BEGIN Working data

theorem State.rxPass_keeps {q : List Instr} {s : State} (p : Nat) (len : Nat) (h0 : s.Keeps q) :
    (State.rxPass s p len).Keeps q := by
  unfold State.rxPass
  try dsimp only
  repeat' first
    | with_reducible assumption
    | with_reducible apply State.addCnt64_keeps
    | with_reducible apply State.inc_keeps
    | with_reducible apply State.ite_keeps

theorem State.rxControl_keeps {q : List Instr} {s : State} (p : Nat) (h0 : s.Keeps q) :
    (State.rxControl s p).Keeps q := by
  unfold State.rxControl
  try dsimp only
  repeat' first
    | with_reducible assumption
    | with_reducible apply State.inc_keeps
    | with_reducible apply State.ite_keeps

theorem State.rxForward_keeps {q : List Instr} {s : State} (p : Nat) (bs : List Byte) (fs : List Frame) (h0 : s.Keeps q) :
    (State.rxForward s p bs fs).Keeps q := by
  unfold State.rxForward
  try dsimp only
  repeat' first
    | with_reducible assumption
    | with_reducible apply State.releaseAll_keeps
    | with_reducible apply State.rxValidate_keeps
    | with_reducible apply State.arriveAll_keeps
    | simp only [State.Keeps.lit]
    | with_reducible apply State.ite_keeps
    | with_reducible apply State.ite_fst_keeps
    | split

theorem State.rxEnd_keeps {q : List Instr} {s : State} (p : Nat) (maxLen : Nat) (bs : List Byte) (rx : RxCond) (fs :
    List Frame) (h0 : s.Keeps q) :
    (State.rxEnd s p maxLen bs rx fs).Keeps q := by
  unfold State.rxEnd
  try dsimp only
  repeat' first
    | with_reducible assumption
    | with_reducible apply State.rxControl_keeps
    | with_reducible apply State.releaseAll_keeps
    | with_reducible apply State.rxForward_keeps
    | with_reducible apply State.rxFail_keeps
    | with_reducible apply State.rxPass_keeps
    | simp only [State.Keeps.lit]
    | with_reducible apply State.ite_keeps
    | with_reducible apply State.ite_fst_keeps
    | split

theorem execFrameReceive_keeps {q : List Instr} (port : Nat) (bytes : List Byte) (rx : RxCond) (age : Nat) {s : State}
    (h0 : s.Keeps q) :
    ∃ u, execFrameReceive port bytes rx age s = .next u ∧ u.Keeps q := by
  refine ⟨_, rfl, ?_⟩
  try dsimp only
  repeat' first
    | with_reducible assumption
    | with_reducible apply State.rxEnd_keeps
    | with_reducible apply State.hold_keeps
    | with_reducible refine State.hold_keeps_eq ?_ ‹_›
    | simp only [State.Keeps.lit]
    | with_reducible apply State.ite_keeps
    | with_reducible apply State.ite_fst_keeps
    | split

theorem State.dropWaiting_keeps {q : List Instr} {s : State} (h0 : s.Keeps q) :
    (State.dropWaiting s).Keeps q := by
  unfold State.dropWaiting
  try dsimp only
  repeat' first
    | with_reducible assumption
    | intro _
    | with_reducible apply State.releaseAll_keeps
    | with_reducible apply State.foldl_keeps
    | simp only [State.Keeps.lit]
    | simp only [State.Keeps.litDm, List.length_set]
    | with_reducible apply State.ite_keeps
    | with_reducible apply State.ite_fst_keeps
    | split

/-! ## Reset -/

theorem State.outside_keeps {q : List Instr} {s : State} (h0 : s.Keeps q) : (State.outside s).Keeps q where
  queue := h0.queue
  inv :=
    { regs := rfl, active := rfl, shadow := rfl, lpddr := rfl, capSram := rfl, mcMem := rfl, host0 := h0.inv.host0,
      host1 := h0.inv.host1, ao := Nat.two_pow_pos 48, errFifo := Nat.zero_le _, txts := Nat.zero_le _,
      wrec := Nat.zero_le _, ldgQ := Nat.zero_le _, ctxs := List.length_replicate, tbCount := rfl, tbs := rfl,
      beats := rfl, eras := rfl }

theorem State.survive_keeps {q : List Instr} {s : State} (keep : Nat → Bool) (h0 : s.Keeps q) : (State.survive s
    keep).Keeps q := by
  unfold State.survive
  refine State.foldl_keeps (fun t f ht => State.put_keeps ht _ _) _ ?_
  have h1 := State.outside_keeps h0
  refine ⟨{ h1.inv with regs := ?_, ao := h0.inv.ao, wrec := h0.inv.wrec }, h1.queue⟩
  have hr := h0.inv.regs
  unfold regsWf at hr ⊢
  rw [Bool.and_eq_true] at hr ⊢
  refine ⟨tabSorted_filter _ hr.1, List.all_eq_true.mpr fun x hx => ?_⟩
  exact List.all_eq_true.mp hr.2 x (List.mem_filter.mp hx).1

theorem State.resetKeep_keeps {q : List Instr} {s : State} (h0 : s.Keeps q) :
    (State.resetKeep s).Keeps q := by
  unfold State.resetKeep
  try dsimp only
  repeat' first
    | with_reducible assumption
    | with_reducible apply State.survive_keeps
    | with_reducible apply State.put_keeps
    | with_reducible apply State.ite_keeps

theorem State.resetBy_keeps {q : List Instr} {s : State} (cause : Fld) (h0 : s.Keeps q) :
    (State.resetBy s cause).Keeps q := by
  unfold State.resetBy
  try dsimp only
  repeat' first
    | with_reducible assumption
    | with_reducible apply State.put_keeps
    | with_reducible apply State.resetKeep_keeps
    | with_reducible apply State.ite_keeps

theorem State.writeSwreset_keeps {q : List Instr} {s : State} (key : Nat) (go : Bool) (h0 : s.Keeps q) :
    (State.writeSwreset s key go).Keeps q := by
  unfold State.writeSwreset
  try dsimp only
  repeat' first
    | with_reducible assumption
    | with_reducible apply State.accessErr_keeps
    | with_reducible apply State.resetBy_keeps
    | with_reducible apply State.ite_keeps

theorem execGlbSwreset_keeps {q : List Instr} (r : Requester) (key : Nat) (go : Bool) {s : State} (h0 : s.Keeps q) :
    ∃ u, execGlbSwreset r key go s = .next u ∧ u.Keeps q := by
  refine ⟨_, rfl, ?_⟩
  try dsimp only
  repeat' first
    | with_reducible assumption
    | intro _
    | with_reducible apply State.gated_keeps
    | with_reducible apply State.writeSwreset_keeps
    | with_reducible apply State.foldl_keeps
    | simp only [State.Keeps.lit]
    | simp only [State.Keeps.litDm, List.length_set]
    | with_reducible apply State.ite_keeps
    | with_reducible apply State.ite_fst_keeps
    | split

theorem execPowerOnReset_keeps {q : List Instr} {s : State} (h0 : s.Keeps q) :
    ∃ u, execPowerOnReset s = .next u ∧ u.Keeps q := by
  refine ⟨_, rfl, ?_⟩
  try dsimp only
  repeat' first
    | with_reducible assumption
    | with_reducible apply State.outside_keeps
    | with_reducible apply State.ite_keeps

theorem State.shortPulse_keeps {q : List Instr} {s : State} (cause : Fld) (h0 : s.Keeps q) :
    (State.shortPulse s cause).Keeps q := by
  unfold State.shortPulse
  try dsimp only
  repeat' first
    | with_reducible assumption
    | with_reducible apply State.fresh_keeps
    | with_reducible apply State.resetBy_keeps
    | with_reducible apply State.ite_keeps

theorem execResetNLow_keeps {q : List Instr} (held : Bool) {s : State} (h0 : s.Keeps q) :
    ∃ u, execResetNLow held s = .next u ∧ u.Keeps q := by
  refine ⟨_, rfl, ?_⟩
  try dsimp only
  repeat' first
    | with_reducible assumption
    | with_reducible apply State.shortPulse_keeps
    | with_reducible apply State.resetBy_keeps
    | with_reducible apply State.ite_keeps

theorem execPwrGoodLow_keeps {q : List Instr} (held : Bool) {s : State} (h0 : s.Keeps q) :
    ∃ u, execPwrGoodLow held s = .next u ∧ u.Keeps q := by
  refine ⟨_, rfl, ?_⟩
  try dsimp only
  repeat' first
    | with_reducible assumption
    | with_reducible apply State.shortPulse_keeps
    | with_reducible apply State.resetBy_keeps
    | with_reducible apply State.ite_keeps

theorem execSupplyMonitorReset_keeps {q : List Instr} {s : State} (h0 : s.Keeps q) :
    ∃ u, execSupplyMonitorReset s = .next u ∧ u.Keeps q := by
  refine ⟨_, rfl, ?_⟩
  try dsimp only
  repeat' first
    | with_reducible assumption
    | with_reducible apply State.resetBy_keeps
    | with_reducible apply State.ite_keeps

theorem execThermalReset_keeps {q : List Instr} {s : State} (h0 : s.Keeps q) :
    ∃ u, execThermalReset s = .next u ∧ u.Keeps q := by
  refine ⟨_, rfl, ?_⟩
  try dsimp only
  repeat' first
    | with_reducible assumption
    | with_reducible apply State.resetBy_keeps
    | with_reducible apply State.ite_keeps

END Working data

Exercise brief:
The answer must be every line of the data that contains the word "unfold".

Problem solution:
  unfold State.rxPass
  unfold State.rxControl
  unfold State.rxForward
  unfold State.rxEnd
  unfold State.dropWaiting
  unfold State.survive
  unfold regsWf at hr ⊢
  unfold State.resetKeep
  unfold State.resetBy
  unfold State.writeSwreset
  unfold State.shortPulse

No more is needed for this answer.